**PROVIDED ENTRIES:**
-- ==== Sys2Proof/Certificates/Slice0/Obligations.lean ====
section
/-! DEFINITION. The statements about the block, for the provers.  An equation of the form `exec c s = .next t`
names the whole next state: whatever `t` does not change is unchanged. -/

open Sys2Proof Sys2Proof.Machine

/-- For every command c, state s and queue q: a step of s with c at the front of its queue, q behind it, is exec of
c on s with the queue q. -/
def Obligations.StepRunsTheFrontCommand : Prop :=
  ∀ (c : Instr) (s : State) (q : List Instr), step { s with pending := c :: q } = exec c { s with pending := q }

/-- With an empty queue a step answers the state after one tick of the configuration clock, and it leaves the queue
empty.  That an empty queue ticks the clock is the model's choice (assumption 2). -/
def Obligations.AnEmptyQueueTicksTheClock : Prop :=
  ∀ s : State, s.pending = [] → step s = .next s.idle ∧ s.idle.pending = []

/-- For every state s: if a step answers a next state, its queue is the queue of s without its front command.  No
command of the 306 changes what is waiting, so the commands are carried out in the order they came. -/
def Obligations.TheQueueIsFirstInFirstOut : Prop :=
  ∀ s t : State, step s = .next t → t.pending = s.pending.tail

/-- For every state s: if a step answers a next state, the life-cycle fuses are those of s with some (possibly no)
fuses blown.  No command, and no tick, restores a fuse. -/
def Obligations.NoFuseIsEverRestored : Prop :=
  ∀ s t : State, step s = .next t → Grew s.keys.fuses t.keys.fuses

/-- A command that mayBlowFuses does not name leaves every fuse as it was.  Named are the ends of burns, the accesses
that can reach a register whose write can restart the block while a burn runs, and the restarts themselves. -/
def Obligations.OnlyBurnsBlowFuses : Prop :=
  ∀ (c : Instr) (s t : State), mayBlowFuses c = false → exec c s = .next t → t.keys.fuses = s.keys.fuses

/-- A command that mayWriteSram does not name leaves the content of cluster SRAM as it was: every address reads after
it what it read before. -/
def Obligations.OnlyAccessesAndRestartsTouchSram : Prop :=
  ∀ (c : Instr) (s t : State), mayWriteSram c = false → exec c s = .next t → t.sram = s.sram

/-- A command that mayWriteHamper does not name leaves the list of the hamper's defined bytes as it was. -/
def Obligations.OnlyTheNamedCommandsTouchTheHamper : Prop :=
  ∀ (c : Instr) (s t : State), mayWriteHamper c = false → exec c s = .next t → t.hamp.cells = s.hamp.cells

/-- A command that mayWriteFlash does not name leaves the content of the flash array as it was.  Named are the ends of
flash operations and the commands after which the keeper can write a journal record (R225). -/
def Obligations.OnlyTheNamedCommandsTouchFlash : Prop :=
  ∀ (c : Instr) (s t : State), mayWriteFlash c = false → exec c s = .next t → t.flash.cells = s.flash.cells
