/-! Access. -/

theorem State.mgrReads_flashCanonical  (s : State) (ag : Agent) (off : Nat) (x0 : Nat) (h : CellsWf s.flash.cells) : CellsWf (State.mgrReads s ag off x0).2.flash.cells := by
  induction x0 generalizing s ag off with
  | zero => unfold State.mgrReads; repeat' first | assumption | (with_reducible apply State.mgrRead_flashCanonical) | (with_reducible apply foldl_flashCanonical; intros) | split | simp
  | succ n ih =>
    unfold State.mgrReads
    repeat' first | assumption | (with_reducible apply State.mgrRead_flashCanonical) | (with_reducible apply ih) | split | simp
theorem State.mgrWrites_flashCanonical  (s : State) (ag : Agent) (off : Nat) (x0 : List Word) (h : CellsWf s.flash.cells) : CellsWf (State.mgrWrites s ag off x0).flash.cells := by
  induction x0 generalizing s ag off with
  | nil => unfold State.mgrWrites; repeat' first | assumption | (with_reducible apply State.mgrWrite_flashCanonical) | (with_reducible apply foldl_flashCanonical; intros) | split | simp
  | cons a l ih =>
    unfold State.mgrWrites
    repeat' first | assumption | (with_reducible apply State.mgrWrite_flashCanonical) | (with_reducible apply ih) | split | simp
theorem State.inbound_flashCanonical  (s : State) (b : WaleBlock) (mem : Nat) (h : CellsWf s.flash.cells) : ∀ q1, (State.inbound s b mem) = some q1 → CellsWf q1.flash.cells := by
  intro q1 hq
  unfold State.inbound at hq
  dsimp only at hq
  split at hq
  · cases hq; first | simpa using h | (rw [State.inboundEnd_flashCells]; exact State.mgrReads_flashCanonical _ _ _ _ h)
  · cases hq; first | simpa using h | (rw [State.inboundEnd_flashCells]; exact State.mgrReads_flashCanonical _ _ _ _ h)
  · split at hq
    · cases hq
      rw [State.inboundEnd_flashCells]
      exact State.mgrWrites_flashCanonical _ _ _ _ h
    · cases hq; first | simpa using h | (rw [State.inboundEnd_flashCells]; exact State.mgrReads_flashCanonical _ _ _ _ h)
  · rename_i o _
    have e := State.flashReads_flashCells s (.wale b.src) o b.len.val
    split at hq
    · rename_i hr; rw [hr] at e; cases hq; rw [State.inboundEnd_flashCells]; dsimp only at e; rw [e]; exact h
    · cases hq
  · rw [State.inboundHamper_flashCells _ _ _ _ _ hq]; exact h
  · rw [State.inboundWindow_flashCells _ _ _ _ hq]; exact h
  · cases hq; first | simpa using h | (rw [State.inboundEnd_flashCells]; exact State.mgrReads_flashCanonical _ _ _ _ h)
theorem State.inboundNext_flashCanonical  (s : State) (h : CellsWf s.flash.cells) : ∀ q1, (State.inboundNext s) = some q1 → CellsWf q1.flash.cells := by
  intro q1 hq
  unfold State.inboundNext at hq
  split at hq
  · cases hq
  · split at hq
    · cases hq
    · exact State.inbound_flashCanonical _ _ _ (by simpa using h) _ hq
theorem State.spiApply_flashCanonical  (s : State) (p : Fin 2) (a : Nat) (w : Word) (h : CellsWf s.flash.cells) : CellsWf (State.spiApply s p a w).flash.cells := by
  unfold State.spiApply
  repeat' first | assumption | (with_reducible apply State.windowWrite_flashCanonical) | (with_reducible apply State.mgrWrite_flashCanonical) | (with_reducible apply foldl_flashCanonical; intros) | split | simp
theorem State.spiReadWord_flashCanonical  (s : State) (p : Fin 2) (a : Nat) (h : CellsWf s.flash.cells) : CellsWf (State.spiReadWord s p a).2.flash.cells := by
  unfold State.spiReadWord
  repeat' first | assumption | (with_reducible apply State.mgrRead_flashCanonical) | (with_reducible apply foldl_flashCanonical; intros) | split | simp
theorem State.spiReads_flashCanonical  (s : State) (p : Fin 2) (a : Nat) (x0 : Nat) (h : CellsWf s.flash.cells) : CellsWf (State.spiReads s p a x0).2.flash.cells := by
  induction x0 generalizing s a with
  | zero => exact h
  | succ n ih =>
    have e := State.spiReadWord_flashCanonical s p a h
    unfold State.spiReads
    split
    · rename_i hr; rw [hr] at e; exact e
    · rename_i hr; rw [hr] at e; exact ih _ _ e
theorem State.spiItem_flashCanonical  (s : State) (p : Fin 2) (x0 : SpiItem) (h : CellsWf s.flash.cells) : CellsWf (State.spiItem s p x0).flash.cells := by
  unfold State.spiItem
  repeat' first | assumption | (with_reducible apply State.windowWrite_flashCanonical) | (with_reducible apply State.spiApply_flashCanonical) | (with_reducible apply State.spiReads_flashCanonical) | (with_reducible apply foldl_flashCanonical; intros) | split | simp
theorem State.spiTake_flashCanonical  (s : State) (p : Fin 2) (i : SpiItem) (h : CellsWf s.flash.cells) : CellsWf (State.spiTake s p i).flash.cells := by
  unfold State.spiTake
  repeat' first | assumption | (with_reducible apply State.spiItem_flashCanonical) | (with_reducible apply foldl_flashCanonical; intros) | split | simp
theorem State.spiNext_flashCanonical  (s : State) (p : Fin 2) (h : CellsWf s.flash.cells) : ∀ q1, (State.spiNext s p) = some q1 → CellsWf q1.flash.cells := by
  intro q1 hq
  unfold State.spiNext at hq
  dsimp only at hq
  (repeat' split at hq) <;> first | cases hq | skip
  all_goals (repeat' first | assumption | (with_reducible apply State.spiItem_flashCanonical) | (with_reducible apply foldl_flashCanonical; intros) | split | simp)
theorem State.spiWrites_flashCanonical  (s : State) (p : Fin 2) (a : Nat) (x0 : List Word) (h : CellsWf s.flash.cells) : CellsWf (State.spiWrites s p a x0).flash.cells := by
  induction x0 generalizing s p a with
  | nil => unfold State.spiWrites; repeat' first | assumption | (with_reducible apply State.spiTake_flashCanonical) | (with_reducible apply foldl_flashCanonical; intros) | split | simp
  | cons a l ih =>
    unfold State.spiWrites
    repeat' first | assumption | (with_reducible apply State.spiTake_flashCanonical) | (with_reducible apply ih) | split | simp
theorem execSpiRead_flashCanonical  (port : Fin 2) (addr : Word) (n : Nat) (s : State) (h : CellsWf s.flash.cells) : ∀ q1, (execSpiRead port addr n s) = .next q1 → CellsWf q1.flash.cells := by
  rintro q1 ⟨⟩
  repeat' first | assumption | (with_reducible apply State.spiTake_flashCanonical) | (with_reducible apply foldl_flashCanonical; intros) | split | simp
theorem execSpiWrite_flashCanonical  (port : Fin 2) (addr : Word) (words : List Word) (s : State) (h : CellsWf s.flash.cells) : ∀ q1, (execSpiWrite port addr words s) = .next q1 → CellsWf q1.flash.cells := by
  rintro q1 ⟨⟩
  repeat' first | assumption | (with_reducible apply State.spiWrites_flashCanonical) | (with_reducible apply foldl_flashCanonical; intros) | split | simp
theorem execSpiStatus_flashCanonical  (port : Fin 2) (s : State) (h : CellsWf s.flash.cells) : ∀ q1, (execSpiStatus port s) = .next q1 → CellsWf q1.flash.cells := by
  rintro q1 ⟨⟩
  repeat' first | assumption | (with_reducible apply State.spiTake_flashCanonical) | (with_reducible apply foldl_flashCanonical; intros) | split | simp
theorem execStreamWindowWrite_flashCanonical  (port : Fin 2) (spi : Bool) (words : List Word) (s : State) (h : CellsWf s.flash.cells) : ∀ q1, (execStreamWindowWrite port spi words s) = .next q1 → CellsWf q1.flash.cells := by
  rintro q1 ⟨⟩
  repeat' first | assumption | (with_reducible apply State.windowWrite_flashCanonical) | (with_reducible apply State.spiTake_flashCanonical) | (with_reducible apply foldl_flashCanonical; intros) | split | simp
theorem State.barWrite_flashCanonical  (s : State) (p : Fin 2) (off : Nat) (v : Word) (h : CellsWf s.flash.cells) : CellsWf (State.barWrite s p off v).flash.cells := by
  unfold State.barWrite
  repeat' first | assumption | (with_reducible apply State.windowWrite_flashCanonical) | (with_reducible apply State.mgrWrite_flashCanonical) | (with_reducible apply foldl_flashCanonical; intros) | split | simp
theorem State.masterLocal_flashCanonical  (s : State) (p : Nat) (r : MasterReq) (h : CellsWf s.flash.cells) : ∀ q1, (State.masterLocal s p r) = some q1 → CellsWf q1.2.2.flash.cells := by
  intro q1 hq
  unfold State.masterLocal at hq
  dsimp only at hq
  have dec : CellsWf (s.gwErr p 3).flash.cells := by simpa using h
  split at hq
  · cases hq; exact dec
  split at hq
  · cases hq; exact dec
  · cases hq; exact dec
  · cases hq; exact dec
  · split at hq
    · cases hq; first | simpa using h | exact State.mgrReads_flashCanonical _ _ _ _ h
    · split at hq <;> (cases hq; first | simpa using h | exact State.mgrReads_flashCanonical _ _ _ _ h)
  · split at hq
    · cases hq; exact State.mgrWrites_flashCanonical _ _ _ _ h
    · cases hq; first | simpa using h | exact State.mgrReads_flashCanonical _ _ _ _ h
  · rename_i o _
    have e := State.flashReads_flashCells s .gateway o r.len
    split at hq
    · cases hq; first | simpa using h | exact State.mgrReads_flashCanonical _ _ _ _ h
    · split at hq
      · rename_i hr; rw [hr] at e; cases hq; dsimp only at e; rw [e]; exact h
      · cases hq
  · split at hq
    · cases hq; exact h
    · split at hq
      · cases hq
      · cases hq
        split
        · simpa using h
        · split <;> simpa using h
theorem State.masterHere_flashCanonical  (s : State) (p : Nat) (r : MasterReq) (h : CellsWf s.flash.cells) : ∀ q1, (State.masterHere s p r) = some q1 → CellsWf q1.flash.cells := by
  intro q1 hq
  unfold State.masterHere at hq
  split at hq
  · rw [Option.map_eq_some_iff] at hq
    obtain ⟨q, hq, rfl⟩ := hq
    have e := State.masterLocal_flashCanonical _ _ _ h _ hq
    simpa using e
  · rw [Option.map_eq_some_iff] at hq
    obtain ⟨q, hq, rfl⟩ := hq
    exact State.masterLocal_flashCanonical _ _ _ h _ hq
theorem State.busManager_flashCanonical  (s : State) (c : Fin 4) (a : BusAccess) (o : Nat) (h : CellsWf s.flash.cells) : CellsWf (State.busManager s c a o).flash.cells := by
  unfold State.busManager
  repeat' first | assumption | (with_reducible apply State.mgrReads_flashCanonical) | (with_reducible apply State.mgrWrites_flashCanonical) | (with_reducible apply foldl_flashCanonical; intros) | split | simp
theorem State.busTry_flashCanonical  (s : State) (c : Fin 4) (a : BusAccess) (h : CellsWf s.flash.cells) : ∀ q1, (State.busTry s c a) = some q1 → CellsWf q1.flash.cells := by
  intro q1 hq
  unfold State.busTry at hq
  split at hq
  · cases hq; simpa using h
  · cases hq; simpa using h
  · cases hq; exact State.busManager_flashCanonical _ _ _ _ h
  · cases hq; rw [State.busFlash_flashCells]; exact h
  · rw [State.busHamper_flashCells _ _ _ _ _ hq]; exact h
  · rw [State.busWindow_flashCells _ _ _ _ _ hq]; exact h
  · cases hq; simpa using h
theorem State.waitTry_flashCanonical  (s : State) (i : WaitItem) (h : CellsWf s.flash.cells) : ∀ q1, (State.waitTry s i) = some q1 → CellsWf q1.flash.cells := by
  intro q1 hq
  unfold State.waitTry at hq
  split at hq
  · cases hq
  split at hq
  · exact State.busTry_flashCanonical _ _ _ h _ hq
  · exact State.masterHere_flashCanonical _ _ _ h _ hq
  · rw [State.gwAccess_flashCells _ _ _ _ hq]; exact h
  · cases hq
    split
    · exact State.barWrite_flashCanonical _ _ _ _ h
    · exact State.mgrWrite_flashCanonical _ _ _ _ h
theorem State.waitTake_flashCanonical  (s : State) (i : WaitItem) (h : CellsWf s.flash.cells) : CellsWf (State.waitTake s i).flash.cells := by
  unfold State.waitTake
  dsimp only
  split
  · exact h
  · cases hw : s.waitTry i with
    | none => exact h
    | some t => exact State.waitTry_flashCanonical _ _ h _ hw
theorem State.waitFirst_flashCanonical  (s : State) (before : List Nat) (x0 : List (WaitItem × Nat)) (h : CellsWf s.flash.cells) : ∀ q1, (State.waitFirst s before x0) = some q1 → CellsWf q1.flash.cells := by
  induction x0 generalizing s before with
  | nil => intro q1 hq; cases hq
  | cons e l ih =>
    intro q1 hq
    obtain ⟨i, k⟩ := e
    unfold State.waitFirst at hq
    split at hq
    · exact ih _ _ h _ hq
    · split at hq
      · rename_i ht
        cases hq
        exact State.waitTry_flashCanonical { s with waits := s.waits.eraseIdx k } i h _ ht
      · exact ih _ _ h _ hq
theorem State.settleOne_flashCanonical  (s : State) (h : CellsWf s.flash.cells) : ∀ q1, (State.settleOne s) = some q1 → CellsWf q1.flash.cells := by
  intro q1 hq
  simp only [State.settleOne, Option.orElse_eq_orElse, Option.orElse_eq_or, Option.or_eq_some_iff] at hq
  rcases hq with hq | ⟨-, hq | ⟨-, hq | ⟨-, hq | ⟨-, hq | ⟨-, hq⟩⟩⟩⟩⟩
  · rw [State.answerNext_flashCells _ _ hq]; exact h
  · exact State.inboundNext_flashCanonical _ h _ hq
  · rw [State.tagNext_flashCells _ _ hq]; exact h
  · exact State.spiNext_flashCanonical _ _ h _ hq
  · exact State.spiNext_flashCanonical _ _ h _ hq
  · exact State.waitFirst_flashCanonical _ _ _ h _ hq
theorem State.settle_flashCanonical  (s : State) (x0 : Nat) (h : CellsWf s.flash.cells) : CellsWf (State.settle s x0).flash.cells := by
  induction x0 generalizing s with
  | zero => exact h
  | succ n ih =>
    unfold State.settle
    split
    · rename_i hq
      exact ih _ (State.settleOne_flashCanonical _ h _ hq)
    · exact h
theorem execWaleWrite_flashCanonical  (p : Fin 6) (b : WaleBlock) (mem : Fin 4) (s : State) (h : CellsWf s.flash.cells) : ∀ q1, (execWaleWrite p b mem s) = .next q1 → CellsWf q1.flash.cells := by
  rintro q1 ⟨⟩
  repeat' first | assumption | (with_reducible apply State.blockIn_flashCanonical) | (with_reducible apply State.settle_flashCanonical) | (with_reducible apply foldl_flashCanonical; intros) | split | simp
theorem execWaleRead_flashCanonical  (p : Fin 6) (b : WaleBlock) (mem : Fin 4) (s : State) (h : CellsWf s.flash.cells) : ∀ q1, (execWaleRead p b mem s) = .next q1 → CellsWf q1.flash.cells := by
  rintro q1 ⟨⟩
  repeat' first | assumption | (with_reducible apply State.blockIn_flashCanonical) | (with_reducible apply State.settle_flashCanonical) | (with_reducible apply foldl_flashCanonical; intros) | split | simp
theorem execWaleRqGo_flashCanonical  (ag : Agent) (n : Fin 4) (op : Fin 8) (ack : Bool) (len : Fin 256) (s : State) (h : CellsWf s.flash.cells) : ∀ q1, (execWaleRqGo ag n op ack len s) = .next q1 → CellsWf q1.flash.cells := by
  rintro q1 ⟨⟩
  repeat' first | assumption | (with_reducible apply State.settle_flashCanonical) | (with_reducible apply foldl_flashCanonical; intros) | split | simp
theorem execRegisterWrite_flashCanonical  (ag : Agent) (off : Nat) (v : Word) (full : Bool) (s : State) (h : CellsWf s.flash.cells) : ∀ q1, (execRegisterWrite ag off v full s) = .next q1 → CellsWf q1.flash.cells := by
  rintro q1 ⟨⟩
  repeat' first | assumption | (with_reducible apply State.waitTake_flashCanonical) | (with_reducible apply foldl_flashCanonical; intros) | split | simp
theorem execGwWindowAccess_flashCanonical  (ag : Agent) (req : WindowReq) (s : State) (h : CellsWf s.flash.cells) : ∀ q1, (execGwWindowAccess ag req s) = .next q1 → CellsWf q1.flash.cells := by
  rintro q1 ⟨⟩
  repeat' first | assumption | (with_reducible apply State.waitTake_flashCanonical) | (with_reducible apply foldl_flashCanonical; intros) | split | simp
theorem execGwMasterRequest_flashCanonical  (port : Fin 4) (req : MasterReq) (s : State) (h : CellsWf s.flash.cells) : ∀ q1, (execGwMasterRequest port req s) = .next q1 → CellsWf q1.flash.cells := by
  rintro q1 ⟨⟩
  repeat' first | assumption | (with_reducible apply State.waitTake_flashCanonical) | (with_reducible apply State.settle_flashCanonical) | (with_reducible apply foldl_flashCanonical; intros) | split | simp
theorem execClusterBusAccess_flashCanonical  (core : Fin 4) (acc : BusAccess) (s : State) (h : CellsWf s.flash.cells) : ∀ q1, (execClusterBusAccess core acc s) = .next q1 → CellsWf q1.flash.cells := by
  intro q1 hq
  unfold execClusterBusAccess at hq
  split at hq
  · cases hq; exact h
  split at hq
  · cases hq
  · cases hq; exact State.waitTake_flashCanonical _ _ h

**EXERCISE DETAILS:**
Please reproduce, exactly as written, the lines of the records from the first line through the one containing "def Obligations.StepRunsTheFrontCommand : Prop".

**SOLUTION TO THE PROBLEM:**
-- ==== Sys2Proof/Certificates/Slice0/Obligations.lean ====
section
/-! DEFINITION. The statements about the block, for the provers.  An equation of the form `exec c s = .next t`
names the whole next state: whatever `t` does not change is unchanged. -/

open Sys2Proof Sys2Proof.Machine

/-- For every command c, state s and queue q: a step of s with c at the front of its queue, q behind it, is exec of
c on s with the queue q. -/
def Obligations.StepRunsTheFrontCommand : Prop :=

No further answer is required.